Spinto da un impulso irresistibile, mi misi a scrivere questa storia dei miei primi passi sul cammino della vita; anche se, in fondo, avrei potuto farne a meno. Una sola cosa so di sicuro: mai piú mi metterò a scrivere la mia autobiografia, anche se dovessi vivere fino a cent’anni. Bisogna essere troppo volgarmente innamorati della propria persona per scrivere senza ritegno di se stessi. L’unico argomento che possa addurre a mia discolpa è che non scrivo allo scopo per cui scrivono tutti gli altri, non scrivo cioè per avere elogi dal lettore. Se cosí, all’improvviso, mi venne l’idea di scrivere parola per parola tutto ciò che m’accadde l’anno scorso, fu per un mio intimo bisogno, tanto fui colpito da quel che avvenne.

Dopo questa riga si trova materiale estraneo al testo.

-- ==== Sys2Proof/Decode.lean ====
section
/-! DEFINITION. The opcode table (30_encoding.md R120, R121), the decoder, total on any bytes, and the encoder.
The two directions are written separately: `Instr.row` lists the table by instruction, `decodeOp` by opcode byte. -/

namespace Sys2Proof

/-- The 16-bit value `(hi, lo)` of two bytes (20_memory.md R67: the low byte is the one at the lower address). -/
def wordOf (hi lo : Byte) : Word := hi ++ lo

/-- Bits 7:0 of a word. -/
def loByte (w : Word) : Byte := w.extractLsb' 0 8

/-- Bits 15:8 of a word: its page (00_scope.md R15). -/
def hiByte (w : Word) : Byte := w.extractLsb' 8 8

/-- `zext_16` of 00_scope.md R10. -/
def zext16 (b : Byte) : Word := b.setWidth 16

/-- `sext_16` of 00_scope.md R10. -/
def sext16 (b : Byte) : Word := b.signExtend 16

/-- `PagesDiffer` of 00_scope.md R15. -/
def pagesDiffer (a b : Word) : Bool := hiByte a != hiByte b

/-- The instruction's length in bytes by its mode: formats F1, F2, F3 of 30_encoding.md R101. -/
def Operand.size : Operand → Nat
  | .implied | .accumulator => 1
  | .immediate _ | .zeroPage _ | .zeroPageX _ | .zeroPageY _ | .indirectX _ | .indirectY _ | .relative _ => 2
  | .absolute _ | .absoluteX _ | .absoluteY _ | .indirect _ => 3

/-- The immediate mode (30_encoding.md R107). -/
def Operand.isImmediate : Operand → Bool
  | .immediate _ => true
  | _ => false

/-- The operand bytes in ascending address order, 30_encoding.md R101 (low byte first). -/
def Operand.bytes : Operand → List Byte
  | .implied | .accumulator => []
  | .immediate b | .zeroPage b | .zeroPageX b | .zeroPageY b | .indirectX b | .indirectY b | .relative b => [b]
  | .absolute w | .absoluteX w | .absoluteY w | .indirect w => [loByte w, hiByte w]
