-- ==== Sys2Proof/Machine/Memory.lean ====
section
/-! DEFINITION. The memories of the machine: a list of (index, byte), indices strictly rising, no listed byte zero; an
index that is not listed reads as zero (10_state.md R46, log 3). -/

namespace Sys2Proof.Machine

/-- What an unlisted index reads as: the content of every memory after a load (10_state.md R46). -/
def Memory.unlisted : Byte := 0

/-- The byte at an index. -/
def Memory.read : Memory → Nat → Byte
  | [], _ => Memory.unlisted
  | (k, v) :: rest, a => if a = k then v else Memory.read rest a

/-- Store a byte at an index, keeping the canonical form. -/
def Memory.write : Memory → Nat → Byte → Memory
  | [], a, v => if v = Memory.unlisted then [] else [(a, v)]
  | (k, w) :: rest, a, v =>
    if a < k then
      if v = Memory.unlisted then (k, w) :: rest else (a, v) :: (k, w) :: rest
    else if a = k then
      if v = Memory.unlisted then rest else (a, v) :: rest
    else
      (k, w) :: Memory.write rest a v

/-- Every index is at least `lo`, indices rise strictly, no listed byte is the unlisted one. -/
def Memory.wfFrom : Nat → Memory → Bool
  | _, [] => true
  | lo, (k, v) :: rest => decide (lo ≤ k) && decide (v ≠ Memory.unlisted) && Memory.wfFrom (k + 1) rest

/-- The canonical form: equal memories are equal lists. -/
def Memory.wf (m : Memory) : Bool :=
  Memory.wfFrom 0 m

/-- Every listed index is inside an array of `size` bytes. -/
def Memory.below (size : Nat) (m : Memory) : Bool :=
  m.all fun cell => decide (cell.1 < size)

/-- A canonical memory of an array of `size` bytes. -/
def Memory.wfIn (size : Nat) (m : Memory) : Bool :=
  m.wf && m.below size

/-- Lay bytes out from an index on (for binding a cartridge's arrays and for tests). -/
def Memory.writeAll (m : Memory) (a : Nat) : List Byte → Memory
  | [] => m
  | b :: rest => Memory.writeAll (m.write a b) (a + 1) rest

end Sys2Proof.Machine
end

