-- ==== Sys2Proof/Machine/LoadStore.lean ====
section
/-! DEFINITION. Load, store and register transfer (40_load_store_transfer.md R140 to R151).
Each instruction's effect once, over its operand; then the meaning of each opcode. -/

namespace Sys2Proof.Machine

/-! ### The effects -/

/-- LDA, R140. -/
def opLda (t : Target) : M Unit := do
  let m ← t.read
  update (·.setA m)
  updateFlags (·.setZN m)

/-- LDX, R141. -/
def opLdx (t : Target) : M Unit := do
  let m ← t.read
  update (·.setX m)
  updateFlags (·.setZN m)

/-- LDY, R142. -/
def opLdy (t : Target) : M Unit := do
  let m ← t.read
  update (·.setY m)
  updateFlags (·.setZN m)

/-- STA, R143. -/
def opSta (t : Target) : M Unit := do t.write (← getS).cpu.a

/-- STX, R144. -/
def opStx (t : Target) : M Unit := do t.write (← getS).cpu.x

/-- STY, R145. -/
def opSty (t : Target) : M Unit := do t.write (← getS).cpu.y

/-- TAX, R146. -/
def opTax (_ : Target) : M Unit := do
  let v := (← getS).cpu.a
  update (·.setX v)
  updateFlags (·.setZN v)

/-- TAY, R147. -/
def opTay (_ : Target) : M Unit := do
  let v := (← getS).cpu.a
  update (·.setY v)
  updateFlags (·.setZN v)

/-- TXA, R148. -/
def opTxa (_ : Target) : M Unit := do
  let v := (← getS).cpu.x
  update (·.setA v)
  updateFlags (·.setZN v)

/-- TYA, R149. -/
def opTya (_ : Target) : M Unit := do
  let v := (← getS).cpu.y
  update (·.setA v)
  updateFlags (·.setZN v)

/-- TSX, R150. -/
def opTsx (_ : Target) : M Unit := do
  let v := (← getS).cpu.s
  update (·.setX v)
  updateFlags (·.setZN v)

/-- TXS, R151: no flag changes. -/
def opTxs (_ : Target) : M Unit := update fun s => s.setSp s.cpu.x

/-! ### The opcodes -/

/-- LDA immediate, opcode A9. -/
def execLdaImmediate (b : Byte) (s : State) : Host.Outcome State Fault Refusal :=
  meaning (.ldaImmediate b) opLda s

/-- LDA zero page, opcode A5. -/
def execLdaZeroPage (b : Byte) (s : State) : Host.Outcome State Fault Refusal :=
  meaning (.ldaZeroPage b) opLda s

/-- LDA zero page,X, opcode B5. -/
def execLdaZeroPageX (b : Byte) (s : State) : Host.Outcome State Fault Refusal :=
  meaning (.ldaZeroPageX b) opLda s

/-- LDA absolute, opcode AD. -/
def execLdaAbsolute (w : Word) (s : State) : Host.Outcome State Fault Refusal :=
  meaning (.ldaAbsolute w) opLda s

/-- LDA absolute,X, opcode BD. -/
def execLdaAbsoluteX (w : Word) (s : State) : Host.Outcome State Fault Refusal :=
  meaning (.ldaAbsoluteX w) opLda s

/-- LDA absolute,Y, opcode B9. -/
def execLdaAbsoluteY (w : Word) (s : State) : Host.Outcome State Fault Refusal :=
  meaning (.ldaAbsoluteY w) opLda s

/-- LDA (indirect,X), opcode A1. -/
def execLdaIndirectX (b : Byte) (s : State) : Host.Outcome State Fault Refusal :=
  meaning (.ldaIndirectX b) opLda s

/-- LDA (indirect),Y, opcode B1. -/
def execLdaIndirectY (b : Byte) (s : State) : Host.Outcome State Fault Refusal :=
  meaning (.ldaIndirectY b) opLda s

/-- LDX immediate, opcode A2. -/
def execLdxImmediate (b : Byte) (s : State) : Host.Outcome State Fault Refusal :=
  meaning (.ldxImmediate b) opLdx s

/-- LDX zero page, opcode A6. -/
def execLdxZeroPage (b : Byte) (s : State) : Host.Outcome State Fault Refusal :=
  meaning (.ldxZeroPage b) opLdx s

/-- LDX zero page,Y, opcode B6. -/
def execLdxZeroPageY (b : Byte) (s : State) : Host.Outcome State Fault Refusal :=
  meaning (.ldxZeroPageY b) opLdx s

/-- LDX absolute, opcode AE. -/
def execLdxAbsolute (w : Word) (s : State) : Host.Outcome State Fault Refusal :=
  meaning (.ldxAbsolute w) opLdx s

/-- LDX absolute,Y, opcode BE. -/
def execLdxAbsoluteY (w : Word) (s : State) : Host.Outcome State Fault Refusal :=
  meaning (.ldxAbsoluteY w) opLdx s

/-- LDY immediate, opcode A0. -/
def execLdyImmediate (b : Byte) (s : State) : Host.Outcome State Fault Refusal :=
  meaning (.ldyImmediate b) opLdy s

/-- LDY zero page, opcode A4. -/
def execLdyZeroPage (b : Byte) (s : State) : Host.Outcome State Fault Refusal :=
  meaning (.ldyZeroPage b) opLdy s

/-- LDY zero page,X, opcode B4. -/
def execLdyZeroPageX (b : Byte) (s : State) : Host.Outcome State Fault Refusal :=
  meaning (.ldyZeroPageX b) opLdy s

/-- LDY absolute, opcode AC. -/
def execLdyAbsolute (w : Word) (s : State) : Host.Outcome State Fault Refusal :=
  meaning (.ldyAbsolute w) opLdy s

/-- LDY absolute,X, opcode BC. -/
def execLdyAbsoluteX (w : Word) (s : State) : Host.Outcome State Fault Refusal :=
  meaning (.ldyAbsoluteX w) opLdy s

/-- STA zero page, opcode 85. -/
def execStaZeroPage (b : Byte) (s : State) : Host.Outcome State Fault Refusal :=
  meaning (.staZeroPage b) opSta s

/-- STA zero page,X, opcode 95. -/
def execStaZeroPageX (b : Byte) (s : State) : Host.Outcome State Fault Refusal :=
  meaning (.staZeroPageX b) opSta s

/-- STA absolute, opcode 8D. -/
def execStaAbsolute (w : Word) (s : State) : Host.Outcome State Fault Refusal :=
  meaning (.staAbsolute w) opSta s

/-- STA absolute,X, opcode 9D. -/
def execStaAbsoluteX (w : Word) (s : State) : Host.Outcome State Fault Refusal :=
  meaning (.staAbsoluteX w) opSta s

/-- STA absolute,Y, opcode 99. -/
def execStaAbsoluteY (w : Word) (s : State) : Host.Outcome State Fault Refusal :=
  meaning (.staAbsoluteY w) opSta s

/-- STA (indirect,X), opcode 81. -/
def execStaIndirectX (b : Byte) (s : State) : Host.Outcome State Fault Refusal :=
  meaning (.staIndirectX b) opSta s

/-- STA (indirect),Y, opcode 91. -/
def execStaIndirectY (b : Byte) (s : State) : Host.Outcome State Fault Refusal :=
  meaning (.staIndirectY b) opSta s

/-- STX zero page, opcode 86. -/
def execStxZeroPage (b : Byte) (s : State) : Host.Outcome State Fault Refusal :=
  meaning (.stxZeroPage b) opStx s

/-- STX zero page,Y, opcode 96. -/
def execStxZeroPageY (b : Byte) (s : State) : Host.Outcome State Fault Refusal :=
  meaning (.stxZeroPageY b) opStx s

/-- STX absolute, opcode 8E. -/
def execStxAbsolute (w : Word) (s : State) : Host.Outcome State Fault Refusal :=
  meaning (.stxAbsolute w) opStx s

/-- STY zero page, opcode 84. -/
def execStyZeroPage (b : Byte) (s : State) : Host.Outcome State Fault Refusal :=
  meaning (.styZeroPage b) opSty s

/-- STY zero page,X, opcode 94. -/
def execStyZeroPageX (b : Byte) (s : State) : Host.Outcome State Fault Refusal :=
  meaning (.styZeroPageX b) opSty s

/-- STY absolute, opcode 8C. -/
def execStyAbsolute (w : Word) (s : State) : Host.Outcome State Fault Refusal :=
  meaning (.styAbsolute w) opSty s

/-- TAX, opcode AA. -/
def execTax (s : State) : Host.Outcome State Fault Refusal :=
  meaning .tax opTax s

/-- TAY, opcode A8. -/
def execTay (s : State) : Host.Outcome State Fault Refusal :=
  meaning .tay opTay s

/-- TXA, opcode 8A. -/
def execTxa (s : State) : Host.Outcome State Fault Refusal :=
  meaning .txa opTxa s

/-- TYA, opcode 98. -/
def execTya (s : State) : Host.Outcome State Fault Refusal :=
  meaning .tya opTya s

/-- TSX, opcode BA. -/
def execTsx (s : State) : Host.Outcome State Fault Refusal :=
  meaning .tsx opTsx s

/-- TXS, opcode 9A. -/
def execTxs (s : State) : Host.Outcome State Fault Refusal :=
  meaning .txs opTxs s

end Sys2Proof.Machine
end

Narrerò soltanto gli avvenimenti, evitando con ogni sforzo tutto ciò ch’è superfluo, e anzitutto evitando ogni fronzolo letterario; il letterato scrive per trent’anni e infine non sa affatto perché abbia scritto per tanti anni. Io non sono un letterato, né lo voglio essere e considererei cosa indegna e volgare il trascinar sul mercato letterario l’intimità dell’anima mia e la descrizione dei miei bei sentimenti. Tuttavia, con rammarico ho anche il presentimento che difficilmente potrò fare a meno d’abbandonarmi a descrizioni di sentimenti e a riflessioni (fors’anche volgari): a tal punto agisce sull’uomo, in modo demoralizzante, ogni occupazione letteraria, sia pure intrapresa unicamente per se stessi. Le riflessioni potranno a volte apparire perfino banali, perché ciò cui tu attribuisci un valore molto probabilmente non ne ha alcuno per un estraneo. Ma tutto questo non è che una digressione. Comunque, eccovi anche una prefazione; al di là di essa, non vi sarà null’altro del genere. All’opera dunque: non vi è nulla di piú saggio che l’accingersi a un’opera; anzi, direi, a qualsiasi opera.
II.
Comincio, ovvero vorrei cominciare, a scrivere i miei ricordi dal 19 settembre dell’anno scorso in poi, cioè precisamente dal giorno in cui per la prima volta incontrai...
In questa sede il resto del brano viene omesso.